Juizado Especial Cível: para causas de até 20 salários mínimos (em torno de R$ 30.000 em 2026), você pode entrar com ação sem advogado. Basta comparecer ao JEC mais próximo com os documentos: identidade, CPF, provas do problema e comprovante de que tentou resolver antes. O processo é mais simples do que parece — e o juiz pode condenar a empresa a devolver em dobro o valor cobrado indevidamente, mais indenização por dano moral se houver negativação indevida ou constrangimento comprovado.
Esse caminho tem um detalhe que a maioria ignora: a simples citação da empresa já costuma gerar contato para acordo. Muitas empresas preferem pagar antes de ir à audiência. Eu já vi isso acontecer com uma conta de energia elétrica cobrada duas vezes — a empresa entrou em contato três dias após a citação e devolveu o valor sem audiência.
O que não funciona — e por que tanta gente perde tempo fazendo
Depois de acompanhar casos de consumidores por anos, vejo os mesmos erros se repetindo. São abordagens que parecem razoáveis mas não resolvem nada:
1. Reclamar só nas redes sociais. Parece poderoso, mas sem protocolo formal, a empresa pode simplesmente responder “entre em contato pelo nosso SAC” e encerrar o assunto publicamente. Você viralizou a raiva, mas não criou nenhuma obrigação legal.
2. Aceitar o crédito em vez da devolução. A empresa oferece um crédito para compensar a cobrança indevida. Parece fair, mas você abre mão do direito à devolução em dobro previsto no CDC. Só aceite crédito se o valor for equivalente à devolução dobrada — e consiga isso por escrito.
3. Ligar sem protocolo. Ligar pro SAC sem anotar o número de protocolo é tempo perdido. Sem protocolo, você não tem como comprovar que tentou resolver. A empresa pode simplesmente negar que você ligou.
4. Esperar muito tempo para agir. Cobrança indevida tem prazo de prescrição para você cobrar de volta. Não deixe passar meses achando que “vai resolver sozinho”. Quanto mais você espera, mais difícil fica reunir as provas e mais tempo a empresa ganha.
Um caso real, com imperfeição incluída
Roberto, 41 anos, recebeu uma cobrança duplicada de R$ 340,00 numa fatura de cartão — a mesma compra apareceu duas vezes.
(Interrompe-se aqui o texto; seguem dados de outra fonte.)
def State.cluster (s : State) (n : Nat) : Cluster := s.clusters.getD n Cluster.reset
def State.putCluster (s : State) (n : Nat) (c : Cluster) : State := { s with clusters := s.clusters.put n c }
def State.core (s : State) (n : Nat) : Core := s.cores.getD n Core.reset
def State.putCore (s : State) (n : Nat) (c : Core) : State := { s with cores := s.cores.put n c }
def State.ctx (s : State) (n : Nat) : Ctx := s.ctxs.getD n Ctx.reset
def State.putCtx (s : State) (n : Nat) (c : Ctx) : State := { s with ctxs := s.ctxs.put n c }
def State.link (s : State) (g : Nat) : Link := s.links.getD g Link.reset
def State.putLink (s : State) (g : Nat) (l : Link) : State := { s with links := s.links.put g l }
/-- The key of the core whose merge point and L1 portion 0 serve a core: a fused cluster has one merge point (R44, R233). -/
def State.mergeKey (s : State) (core : Nat) : Nat :=
  if core < 1792 ∧ (s.cluster (core / 8)).fused then core / 8 * 8 else core
/-- The merge point that serves a core. -/
def State.mergePoint (s : State) (core : Nat) : List Block := (s.core (s.mergeKey core)).merge
def Cluster.bank (c : Cluster) (b : Nat) : Bank := c.banks.getD b Bank.reset
def Core.tile (c : Core) (z : Nat) : Tile := c.tiles.getD z Tile.reset
def State.putTeam (s : State) (i : Nat) (t : Team) : State := { s with teams := s.teams.put i t }
def State.putOp (s : State) (o : Op) : State := { s with ops := s.ops.put o.id o }

def Team.group? (t : Team) (g : Nat) : Option Group := t.groups.find? (fun x => x.id == g)
def Team.putGroup (t : Team) (g : Group) : Team :=
  { t with groups := t.groups.map (fun x => if x.id = g.id then g else x) }

/-- Applies a function to one group of one team. -/
def State.onGroup (s : State) (t g : Nat) (f : Group → Group) : State :=
  match s.teams.find t with
  | some tm => s.putTeam t { tm with groups := tm.groups.map (fun x => if x.id = g then f x else x) }
  | none => s

/-- Applies a function to one team. -/
def State.onTeam (s : State) (t : Nat) (f : Team → Team) : State := { s with teams := s.teams.adjust t f }

/-- A function applied to every group of every team. -/
def State.allGroups (s : State) (f : Team → Group → Group) : State :=
  { s with teams := s.teams.map (fun e => (e.1, { e.2 with groups := e.2.groups.map (f e.2) })) }

/-- Sets bits of EVPEND in every group of context 0 on the command core of a die (R163, R472, R491). -/
def State.commandEvent (s : State) (die : Nat) (bit : Word) : State :=
  s.allGroups (fun t g => if t.command ∧ t.core = die then { g with evpend := g.evpend ||| bit } else g)

/-! ## Virtual-cache geometry (R287 to R290) -/

/-- The key of a physical sector's home under a VC. -/
def homeKey (vc pa : Nat) : Nat := vc * 2 ^ 34 + pa / 64 % 2 ^ 34

/-- Line size in bytes from the GEOM code. -/
def lineBytes (code : Nat) : Nat := if code = 0 then 128 else if code = 1 then 256 else 512

def Vc.hash (v : Vc) (pa : Nat) : Nat :=
  let l := pa / lineBytes v.lsize
  (l ^^^ (l / 2 ^ 13) ^^^ (l / 2 ^ 26)) % 2 ^ 32

/-- The geometry under which a line is homed: shares, their kind, associativity. A line that a resize has still to hand over is
homed as before the resize (R294). -/
def Vc.geometry (v : Vc) (pa : Nat) : List Nat × Nat × Nat :=
  match v.old with
  | some o => if v.moved.contains (pa / lineBytes v.lsize) then (o.shares, o.half, o.assoc) else (v.shares, v.half, v.assoc)
  | none => (v.shares, v.half, v.assoc)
Ele ligou, anotou o protocolo, registrou no consumidor.gov.br. A empresa respondeu dentro do prazo dizendo que “a análise não identificou duplicidade”. Errado, mas documentado.
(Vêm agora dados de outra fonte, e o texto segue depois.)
/-- An older acquire of the group has not been performed yet (R50, R52): an acquire access, a fence that acquires, CMLR or CMLS,
which acquire at pkg scope (R303, R304). -/
def acquiresOut (s : State) (team group before : Nat) : Bool :=
  olderOp s team group before (fun k => match k.body with
    | .mem n => acquires n.mods.order && (n.open? || (n.kind.isAtomic && opBlocksOut s k.id))
    | .fence order _ => acquires order
    | .cmlr _ => true
    | .cmls .. => true
    | _ => false)

/-- The scope as a team has it: team scope is core scope on one core and clus scope on a pair (R47). -/
def Team.scope (t : Team) (sc : Nat) : Nat := if sc = 1 then (if t.pair then 3 else 2) else sc

/-- An older load of the group is not performed yet; unpaired ones count only where every load does (R56). -/
def loadsOut (s : State) (team group before : Nat) (every : Bool := false) : Bool :=
  s.ops.any (fun o => o.2.team == team && o.2.group == group && decide (o.1 < before) &&
    match o.2.body with
    | .mem m => (match m.kind with
        | .store => false
        | .storeU => false
        | .atomn _ => false
        | .pref => false
        | .probe => false
        | _ => (every || m.mods.use != 1) && m.accs.any (fun a => match a.st with | .bound => false | .dropped => false | _ => true))
    | _ => false)

/-- Blocks older than a number that a release has to wait for: the group's own, and what it has observed in the merge point of its
core, by a barrier or by a load (cumulativity, R49); unpaired stores count only where every store does (R56). -/
def storesOut (s : State) (g : Group) (team before : Nat) (performed : Bool) (every : Bool := false) : Bool :=
  g.fifo.any (fun b => decide (b.id < before) && (every || b.mods.use != 1)) ||
  s.ops.any (fun o => o.2.team == team && o.2.group == g.id && decide (o.1 < before) &&
    match o.2.body with | .mdrain .. => true | _ => false) ||
  (performed && ((s.mergePoint g.core).any (fun b => (decide (b.id < before) && (every || b.mods.use != 1)) ||
      g.seen.any (fun x => x.1 == b.id && decide (x.2 < before))) ||
    (s.core (s.mergeKey g.core)).comm.any (fun b => b.team == team && b.group == g.id && decide (b.id < before))))

/-- Blocks older than a number wait in the compare engine; those of a trailing copy also while blocks of its leading
copy that have met their counterpart are on their way (R438). -/
def heldOut (s : State) (t : Team) (g : Group) (before : Nat) (every : Bool := false) : Bool :=
  (t.cmp.held ++ t.cmp.seen).any (fun e => e.group == g.id && (match e.block with
    | some b => decide (b.id < before) && (every || b.mods.use != 1)
    | none => false)) ||
  (t.copy == .trailing && (match t.twin.bind s.teams.find with
    | some l => (match l.group? g.id with | some h => !h.fifo.isEmpty | none => false) ||
        (s.mergePoint l.core).any (fun b => b.team == l.id && b.group == g.id)
    | none => false))

/-- A remote operation of the group has not been answered (R47 fab, R339). -/
def remoteOut (s : State) (team group : Nat) : Bool :=
  s.copies.any (fun c => c.2.team == team && c.2.group == group && decide (8 ≤ c.2.fn) && c.2.phase != .finished)

/-- The conditions of a release at a scope over everything of the group older than a number (R47, R49). -/
def releaseDone (s : State) (t : Team) (g : Group) (sc before : Nat) : Bool :=
  let k := t.scope sc
  !loadsOut s t.id g.id before &&
  (k == 0 || (!storesOut s g t.id before (decide (3 ≤ k)) && !heldOut s t g before)) &&
  (decide (k < 5) || !remoteOut s t.id g.id)

/-! ## Register columns (R21, R24, R183) -/

/-- A resident group holds a word of a column of a core-half. -/
def wordTaken (s : State) (core half x w : Nat) : Bool :=
  s.teams.any (fun e => e.2.phase == .resident && e.2.groups.any (fun g => g.core == core && g.half == half &&
    decide (g.col ≤ x) && decide (x < g.col + g.width / 4) && g.rows.contains w))

/-- Words that are free in each of n columns from one on. -/
def freeWords (s : State) (core half col n : Nat) : List Nat :=
  (List.range 512).filter (fun w => (List.range n).all (fun i => !wordTaken s core half (col + i) w))

/-- The words that a group takes to grow to n registers (R183): the lowest that are free in each of its columns. -/
def growWords (s : State) (g : Group) (n : Nat) : List Nat :=
  (freeWords s g.core g.half g.col (g.width / 4)).take (4 * (n - g.vregs))

/-- There are enough of them. -/
def growFits (s : State) (g : Group) (n : Nat) : Bool :=
  decide (n ≤ g.vregs) || (growWords s g n).length == 4 * (n - g.vregs)

/-! ## Tiles (R369, R379, R396) -/

/-- The halves of a team's array set (R368). -/
def Team.halves (t : Team) : List Nat := if t.pair then [0, 1] else [0]

/-- A half of a tile of a team. -/
def State.tileOf (s : State) (t : Team) (z h : Nat) : Tile := (s.core (t.core + h)).tile z

/-- Replaces a half of a tile of a team. -/
def State.putTile (s : State) (t : Team) (z h : Nat) (x : Tile) : State :=
  let c := s.core (t.core + h)
  s.putCore (t.core + h) { c with tiles := c.tiles.setD z x Tile.reset }

/-- An operation has still to act on a tile. -/
def OpBody.onTile (b : OpBody) (z : Nat) : Bool :=
  match b with
  | .matrix _ k .. => k == z
  | .mcfg k _ => k == z
  | .mzero k => k == z
  | .tokpass k _ => k == z
  | .tread k .. => k == z
  | .twrite k .. => k == z
  | .tchk k .. => k == z
  | .mdrain k .. => k == z
  | .mem m => m.space == .tile && m.accs.any (fun a => a.pa / 2 ^ 15 == z && match a.st with
      | .bound => false
      | .dropped => false
      | .faulted _ _ => false
      | _ => true)
  | _ => false

/-- A tile-space store of a team that is not performed yet. -/
def Block.onTile (b : Block) (team z before : Nat) : Bool :=
  b.team == team && b.space == .tile && (b.cells.headD (0, 0)).1 / 2 ^ 15 == z && decide (b.id < before)

/-- An operation on a tile that a team issued before a number has not been performed yet (R379). -/
def tileWaits (s : State) (t : Team) (z before : Nat) : Bool :=
  s.ops.any (fun o => o.2.team == t.id && decide (o.1 < before) && o.2.body.onTile z) ||
  t.groups.any (fun g => g.fifo.any (fun b => b.onTile t.id z before)) ||
  t.cmp.held.any (fun e => match e.block with | some b => b.onTile t.id z before | none => false) ||
  t.cmp.seen.any (fun e => match e.block with | some b => b.onTile t.id z before | none => false) ||
  s.cores.any (fun c => c.2.merge.any (fun b => b.onTile t.id z before))

/-- The innermost level has not saved a half of a tile yet. -/
def Team.tileUnsaved (t : Team) (z h : Nat) : Bool :=
  !t.levels.isEmpty && !t.hasSaved (fun u => match u with | .tile k n _ => k == h && n == z | _ => false)

/-- Saves every half of the listed tiles that the innermost level has not saved; none when the region is full (R414). -/
def saveTiles (s : State) (t : Team) (zs : List Nat) : Option Team :=
  (zs.flatMap (fun z => t.halves.map (fun h => (z, h)))).foldl (fun a x => a.bind (fun (t : Team) =>
    if t.tileUnsaved x.1 x.2 then t.save (.tile x.2 x.1 (s.tileOf t x.1 x.2)) else some t)) (some t)

/-- Completion of an operation: its flag falls (R86). -/
def State.completeOp (s : State) (id : Nat) : State :=
  match s.ops.find id with
  | none => s
  | some o =>
    let s := { s with ops := s.ops.del id }
    match o.flag with
    | some f => s.onGroup o.team o.group (fun g => g.flagDec f)
    | none => s

/-- Changes an outstanding operation. -/
def State.onOp (s : State) (id : Nat) (f : Op → Op) : State := { s with ops := s.ops.adjust id f }

/-- What an operation still has to do. -/
def State.setBody (s : State) (id : Nat) (b : OpBody) : State := s.onOp id (fun o => { o with body := b })

/-! ## First-write saves of the recovery engine (R412) -/

/-- Saves a uniform register of a group for the innermost level; none when the region is full (R414). -/
def Team.saveS (t : Team) (g : Group) (r : Nat) : Option Team :=
  if t.levels.isEmpty || t.hasSaved (fun u => match u with | .sreg h n _ _ => h == g.id && n == r | _ => false) then some t
  else t.save (.sreg g.id r (g.rf.S r) ((g.sh.map (·.S r)).getD 0))

/-- The lanes of a slice. -/
def Group.sliceLanes (g : Group) (sl : Nat) : List Nat := (List.range g.perSlice).map (fun i => sl * g.perSlice + i)

/-- Saves a vector register of one slice (R412). -/
def Team.saveV (t : Team) (g : Group) (sl r : Nat) : Option Team :=
  if t.levels.isEmpty ||
      t.hasSaved (fun u => match u with | .vreg h k n _ _ _ => h == g.id && k == sl && n == r | _ => false) then some t
  else
    let words (rf : RegFile) := (g.sliceLanes sl).map (fun l => (l, rf.v.getD (r * 64 + l) VWord.zero))
    t.save (.vreg g.id sl r (g.tag r sl) (words g.rf) ((g.sh.map words).getD []))

/-- Saves every listed uniform register and every listed vector register of the listed slices. -/
def Team.saveAll (t : Team) (g : Group) (ss : List Nat) (vs : List (Nat × Nat)) : Option Team :=
  let t := ss.foldl (fun a r => a.bind (fun t => t.saveS g r)) (some t)
  vs.foldl (fun a x => a.bind (fun t => t.saveV g x.1 x.2)) t

/-! ## Faults (R185 to R189, R406, R440) -/

/-- A fault as the word or engine that finds it names it. -/
structure FaultInfo where
  code : Nat
  datum : Nat := 0
  lanes : Mask := 0
  faddr : DWord := 0
  replay : Bool := false
  deriving DecidableEq, Repr

/-- Faults that an open level takes in place of a trap (R406). -/
def recoveryEligible (code : Nat) : Bool := [0x17, 0x21, 0x19, 0x1A, 0x1C, 0x05, 0x09].contains code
Ele foi ao Procon. Levou os dois comprovantes de compra (gerados pelo estabelecimento), a fatura e o print da resposta da empresa. O Procon notificou a empresa. Em 12 dias, a empresa devolveu R$ 340,00 — sem o dobro, o que foi uma falha: Roberto deveria ter ido direto ao JEC para pedir a devolução dobrada. Ele resolveu, mas deixou R$ 340,00 na mesa.
A lição: saber que tem direito à devolução em dobro desde o início muda a estratégia. Se você vai ao JEC com esse argumento, a empresa sabe que a conta aumenta se não resolver rápido.
Três coisas que você pode fazer ainda hoje
Não precisa resolver tudo agora. Só três movimentos pequenos:
- Tire print agora da cobrança que te incomoda — fatura, boleto, e-mail. Só isso. Cinco minutos.
- Crie um rascunho no consumidor.gov.br com o nome da empresa e o problema descrito. Você não precisa enviar hoje — mas ter o rascunho pronto quebra a inércia.
- Ligue pro SAC amanhã de manhã (evite sexta à tarde — o atendimento cai de qualidade no final do expediente) e peça o protocolo logo no início da ligação. Antes de explicar qualquer coisa, peça o protocolo.
Cobrança abusiva conta com o seu cansaço. Conta com a sensação de que não vale a pena brigar por R$ 189,90. Mas quando você documenta, registra formalmente e usa os canais certos — sem precisar de advogado, sem precisar de dinheiro —, a conta muda de lado. E a empresa sabe disso melhor do que você imagina.